MOUNTAIN VIEW, Calif., Jan. 17, 2013 /PRNewswire/ -- Increasingly we find that employees are using their own technology—hardware, services and even applications—while on the job. This is known as the "Consumerization of IT," as it represents a shift in how technology is discovered and adopted. Historically, employees were introduced to new technology at the office, and only adopted it at home when its value to their personal lives became clear, and prices for the technology went down. But today, it is more likely that employees discover new technologies on their own, and bring them into the workplace as they see fit. Frost & Sullivan's inaugural, complimentary, virtual IT event, ConNEXTions 2013, evaluates this fundamental trend, among others, January 28-29, 2013. Participants will benefit from the opportunity to participate online, at no cost, in the interactive sessions, streaming live from the on-site event in San Francisco, Calif. The event's key marketing takeaways, based on Frost & Sullivan's Information and Communication Technologies industry research, include:
Best Practices in Unified Communications and Collaboration
Security in the Cloud
Mobile Enterprise Technology Development
Hosted & Managed Services
"Bring Your Own Device" (BYOD)
The Consumerization of IT
At first glimpse, the BYOD trend seems positive for businesses; however, it also leads to security and governance risks, due to the distinct lack of control over the technology and its use. To vet out the various challenges and solutions, Frost & Sullivan invites the submission of questions for the panel discussion on Bring Your Own Device and The Consumerization of IT. Selected questions will be answered live during ConNEXTions 2013. To submit your question, please join the conversation on Twitter @FS_events, using #NEXT2013. Inquiries can also be sent to firstname.lastname@example.org. Virtual attendees will also benefit from Ralph Loura's insight on how he solved the collaboration issue at Clorox (CLX).

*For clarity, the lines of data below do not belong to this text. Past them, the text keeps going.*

-- ==== Sys2Proof/Laws/FramePower.lean ====
section
/-! SUPPORT. What leaves the shape of the machine (Laws/Frame.lean): serving, host queues, thermal and power management, bring-up and the taking of commands. -/

set_option linter.unusedSimpArgs false
set_option linter.unusedTactic false
set_option linter.unreachableTactic false
set_option linter.unusedVariables false
set_option linter.unnecessarySeqFocus false

namespace Sys2Proof.Machine

/-! ## Machine/Serving.lean -/

theorem decodeDone_shape (pn : Nat) (tag : BitVec 64) (toks : List Tok) (drafts : List (BitVec 32)) (s : State) : shape (decodeDone pn tag toks drafts s) = shape s := by
  unfold decodeDone
  repeat' (first
    | with_reducible rfl
    | simp only [↓countL_shape, ↓updReq_shape, ↓deliverToks_shape, ↓startPass_shape]
    | split)

theorem execCisternPauseDone_shape (part : Nat) (tag : BitVec 64) (s : State) {nxt : State} (hn : execCisternPauseDone part tag s = .next nxt) : shape nxt = shape s := by
  unfold execCisternPauseDone at hn
  refine guarded_shape hn ?_
  simp only [↓pauseDone_shape]

theorem resumeLost_shape (pn : Nat) (tag : BitVec 64) (r : Request) (s : State) : shape (resumeLost pn tag r s) = shape s := by
  unfold resumeLost
  simp only [↓setEnding_shape, ↓updReq_shape, ↓dropImages_shape]

theorem resumeDone_shape (pn : Nat) (tag : BitVec 64) (authOk : Bool) (s : State) : shape (resumeDone pn tag authOk s) = shape s := by
  unfold resumeDone
  repeat' (first
    | with_reducible rfl
    | simp only [↓resumeLost_shape, ↓countT_shape, ↓updReq_shape, ↓dropImages_shape]
    | split)

theorem execCisternResumeDone_shape (part : Nat) (tag : BitVec 64) (authOk : Bool) (s : State) {nxt : State} (hn : execCisternResumeDone part tag authOk s = .next nxt) : shape nxt = shape s := by
  unfold execCisternResumeDone at hn
  refine guarded_shape hn ?_
  simp only [↓resumeDone_shape]

theorem ttlExpiry_shape (h : BitVec 64) (s : State) : shape (ttlExpiry h s) = shape s := by
  unfold ttlExpiry
  repeat' (first
    | with_reducible rfl
    | simp only [↓eraseCtx_shape]
    | split)

theorem execContextTtlExpiry_shape (handle : BitVec 64) (s : State) {nxt : State} (hn : execContextTtlExpiry handle s = .next nxt) : shape nxt = shape s := by
  unfold execContextTtlExpiry at hn
  refine guarded_shape hn ?_
  simp only [↓ttlExpiry_shape]

theorem execDecodePassDone_shape (part : Nat) (tag : BitVec 64) (toks : List Tok) (drafts : List (BitVec 32)) (s : State) {nxt : State} (hn : execDecodePassDone part tag toks drafts s = .next nxt) : shape nxt = shape s := by
  unfold execDecodePassDone at hn
  refine guarded_shape hn ?_
  simp only [↓decodeDone_shape]

theorem owedTimer_shape (fn : Fn) (pn : Nat) (rn : Nat) (s : State) : shape (owedTimer fn pn rn s) = shape s := by
  unfold owedTimer
  repeat' (first
    | with_reducible rfl
    | simp only [↓sendMsix_shape, ↓updFn_shape]
    | split)

theorem interruptTimer_shape (fn : Fn) (src : IntSource) (s : State) : shape (interruptTimer fn src s) = shape s := by
  unfold interruptTimer
  repeat' (first
    | with_reducible rfl
    | simp only [↓sendMsix_shape, ↓setQp_shape, ↓updReq_shape, ↓owedTimer_shape, ↓updFn_shape]
    | split)

theorem execInterruptTimer_shape (fn : Fn) (src : IntSource) (s : State) {nxt : State} (hn : execInterruptTimer fn src s = .next nxt) : shape nxt = shape s := by
  unfold execInterruptTimer at hn
  refine guarded_shape hn ?_
  simp only [↓interruptTimer_shape]

theorem passStart_shape (pn : Nat) (tag : BitVec 64) (s : State) : shape (passStart pn tag s) = shape s := by
  unfold passStart
  repeat' (first
    | with_reducible rfl
    | simp only [↓startPass_shape]
    | split)

theorem execPassStart_shape (part : Nat) (tag : BitVec 64) (s : State) {nxt : State} (hn : execPassStart part tag s = .next nxt) : shape nxt = shape s := by
  unfold execPassStart at hn
  refine guarded_shape hn ?_
  simp only [↓passStart_shape]

theorem prefillDone_shape (pn : Nat) (tag : BitVec 64) (t : Tok) (s : State) : shape (prefillDone pn tag t s) = shape s := by
  unfold prefillDone
  repeat' (first
    | with_reducible rfl
    | simp only [↓updReq_shape, ↓startPass_shape, ↓deliverToks_shape]
    | split)

theorem execPrefillDone_shape (part : Nat) (tag : BitVec 64) (t : Tok) (s : State) {nxt : State} (hn : execPrefillDone part tag t s = .next nxt) : shape nxt = shape s := by
  unfold execPrefillDone at hn
  refine guarded_shape hn ?_
  simp only [↓prefillDone_shape]

/-! ## Machine/Queues.lean -/

theorem cancelThrough_shape (fn : Fn) (q : Option Nat) (mute : Bool) (s : State) : shape (cancelThrough fn q mute s) = shape s := by
  unfold cancelThrough
  repeat' (first
    | with_reducible rfl
    | assumption
    | (with_reducible refine (mapParts_shape _ _ ?_).trans ?_)
    | (with_reducible refine (foldlS_shape _ ?_ _ _).trans ?_)
    | simp only [↓mk_shape, ↓shape_ite, ↓fst_ite, ↓try_ite, ↓eng_ite, ↓reduceIte, ite_self, try_done, try_hold, try_trap, eng_done, eng_more, eng_wait, eng_trap]
    | split
    | intro _
    | (with_reducible show rect _ = rect _) <;> rfl
    | (with_reducible show Option.map rect _ = Option.map rect _) <;> (rw [‹getPart _ _ = some _›]; rfl)
    | (with_reducible show rect _ = rect _) <;> exact (noteIdle_rect _ _).trans rfl
    | (with_reducible show Option.map rect _ = Option.map rect _) <;> (rw [‹getPart _ _ = some _›]; exact congrArg some (noteIdle_rect _ _))
    | dsimp only
    | simp only [*])

theorem cqHeadNow_shape (fn : Fn) (n : Nat) (v : BitVec 32) (s : State) : shape (cqHeadNow fn n v s) = shape s := by
  unfold cqHeadNow
  repeat' (first
    | with_reducible rfl
    | simp only [↓badDoorbell_shape, ↓flushQp_shape, ↓setQp_shape]
    | split)

theorem deleteNow_shape (fn : Fn) (n : Nat) (s : State) : shape (deleteNow fn n s) = shape s := by
  unfold deleteNow
  repeat' (first
    | with_reducible rfl
    | (with_reducible refine (forEach_shape _ _ _ ?_).trans ?_)
    | simp only [↓setQp_shape, ↓updFn_shape, ↓freeReq_shape, ↓cancelThrough_shape]
    | split
    | intro _
    | (with_reducible show rect _ = rect _) <;> rfl)

theorem evConsNow_shape (fn : Fn) (v : BitVec 32) (s : State) : shape (evConsNow fn v s) = shape s := by
  unfold evConsNow
  repeat' (first
    | with_reducible rfl
    | simp only [↓badDoorbell_shape, ↓drainFn_shape, ↓updFn_shape]
    | split)

theorem runnelConsNow_shape (fn : Fn) (rn : Nat) (v : BitVec 32) (s : State) : shape (runnelConsNow fn rn v s) = shape s := by
  unfold runnelConsNow
  repeat' (first
    | with_reducible rfl
    | simp only [↓badDoorbell_shape, ↓updReq_shape]
    | split)

theorem sqTailNow_shape (fn : Fn) (n : Nat) (v : BitVec 32) (s : State) : shape (sqTailNow fn n v s) = shape s := by
  unfold sqTailNow
  repeat' (first
    | with_reducible rfl
    | simp only [↓badDoorbell_shape, ↓setQp_shape]
    | split)

theorem doorbellNow_shape (fn : Fn) (d : Latched) (s : State) : shape (doorbellNow fn d s) = shape s := by
  unfold doorbellNow
  repeat' (first
    | with_reducible rfl
    | simp only [↓rimSend_shape, ↓sqTailNow_shape, ↓cqHeadNow_shape, ↓runnelConsNow_shape, ↓evConsNow_shape]
    | split)

theorem doorbell_shape (fn : Fn) (kind : Nat) (num : Nat) (v : BitVec 32) (s : State) : shape (doorbell fn kind num v s) = shape s := by
  unfold doorbell
  repeat' (first
    | with_reducible rfl
    | simp only [↓updFn_shape, ↓doorbellNow_shape]
    | split)

theorem noteRsvd_shape (fn : Fn) (mask : BitVec 32) (v : BitVec 32) (s : State) : shape (noteRsvd fn mask v s) = shape s := by
  unfold noteRsvd
  repeat' (first
    | with_reducible rfl
    | simp only [↓rsvdWrite_shape]
    | split)

theorem settleQp_shape (fn : Fn) (n : Nat) (s : State) : shape (settleQp fn n s) = shape s := by
  unfold settleQp
  repeat' (first
    | with_reducible rfl
    | (with_reducible refine (forEach_shape _ _ _ ?_).trans ?_)
    | simp only [↓deleteNow_shape, ↓postPlain_shape, ↓mk_shape]
    | split
    | intro _
    | (with_reducible show rect _ = rect _) <;> rfl)

theorem settle_shape (s : State) : shape (settle s) = shape s := by
  unfold settle
  repeat' (first
    | with_reducible rfl
    | (with_reducible refine (forEach_shape _ _ _ ?_).trans ?_)
    | simp only [↓settleQp_shape]
    | split
    | intro _
    | (with_reducible show rect _ = rect _) <;> rfl)

theorem settled_shape {ok : Bool} {s t u : State} (h : settled ok u = .next t) (hu : shape u = shape s) : shape t = shape s := by
  unfold settled at h
  exact guarded_shape h ((settle_shape u).trans hu)

theorem execCqHead_shape (fn : Fn) (q : Nat) (v : BitVec 32) (s : State) {nxt : State} (hn : execCqHead fn q v s = .next nxt) : shape nxt = shape s := by
  unfold execCqHead at hn
  refine settled_shape hn ?_
  simp only [↓doorbell_shape, ↓noteRsvd_shape]

theorem execEvCons_shape (fn : Fn) (v : BitVec 32) (s : State) {nxt : State} (hn : execEvCons fn v s = .next nxt) : shape nxt = shape s := by
  unfold execEvCons at hn
  refine guarded_shape hn ?_
  simp only [↓doorbell_shape]

theorem resetFn_shape (fn : Fn) (s : State) : shape (resetFn fn s) = shape s := by
  unfold resetFn
  repeat' (first
    | with_reducible rfl
    | (with_reducible refine (forEach_shape _ _ _ ?_).trans ?_)
    | (with_reducible refine (updPart_shape _ _ _ ?_).trans ?_)
    | simp only [↓deleteNow_shape, ↓cancelThrough_shape, ↓updFn_shape, ↓mk_shape]
    | split
    | intro _
    | (with_reducible show rect _ = rect _) <;> rfl)

theorem resetOrHold_shape (fn : Fn) (s : State) : shape (resetOrHold fn s) = shape s := by
  unfold resetOrHold
  repeat' (first
    | with_reducible rfl
    | simp only [↓updFn_shape, ↓resetFn_shape]
    | split)

theorem execFunctionLevelReset_shape (fn : Fn) (s : State) {nxt : State} (hn : execFunctionLevelReset fn s = .next nxt) : shape nxt = shape s := by
  unfold execFunctionLevelReset at hn
  refine settled_shape hn ?_
  simp only [↓resetOrHold_shape]

theorem holdClear_shape (s : State) : shape (holdClear s) = shape s := by
  unfold holdClear
  repeat' (first
    | with_reducible rfl
    | (with_reducible refine (forEach_shape _ _ _ ?_).trans ?_)
    | simp only [↓resetFn_shape, ↓doorbellNow_shape, ↓updFn_shape, ↓mk_shape]
    | split
    | intro _
    | (with_reducible show rect _ = rect _) <;> rfl)

theorem execHoldClear_shape (s : State) {nxt : State} (hn : execHoldClear s = .next nxt) : shape nxt = shape s := by
  unfold execHoldClear at hn
  refine settled_shape hn ?_
  simp only [↓holdClear_shape]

This is a common challenge for global organizations today, as many companies purchase and issue mobile devices for only a small segment of their employee population, mainly executives and other high-level managers. Knowledge workers are typically issued desktop or notebook PCs, in addition to a desk phone and landline connection, while collaboration services such as conferencing and video are delivered to only a small group. However, as enterprises continue to support a growing number of virtual workers, these budgetary and deployment decisions must change. Frost & Sullivan recommends companies look at IT consumerization as an inexpensive way to leverage advanced and/or mobile communications, and to consider implementing technologies such as an enterprise VoIP solution. They should also evaluate means to extend secure, reliable conferencing and social networking capabilities to employees who would benefit from real-time connectivity. Organizations should also rethink their mobility strategy to include more employees, while providing support for a wider variety of devices.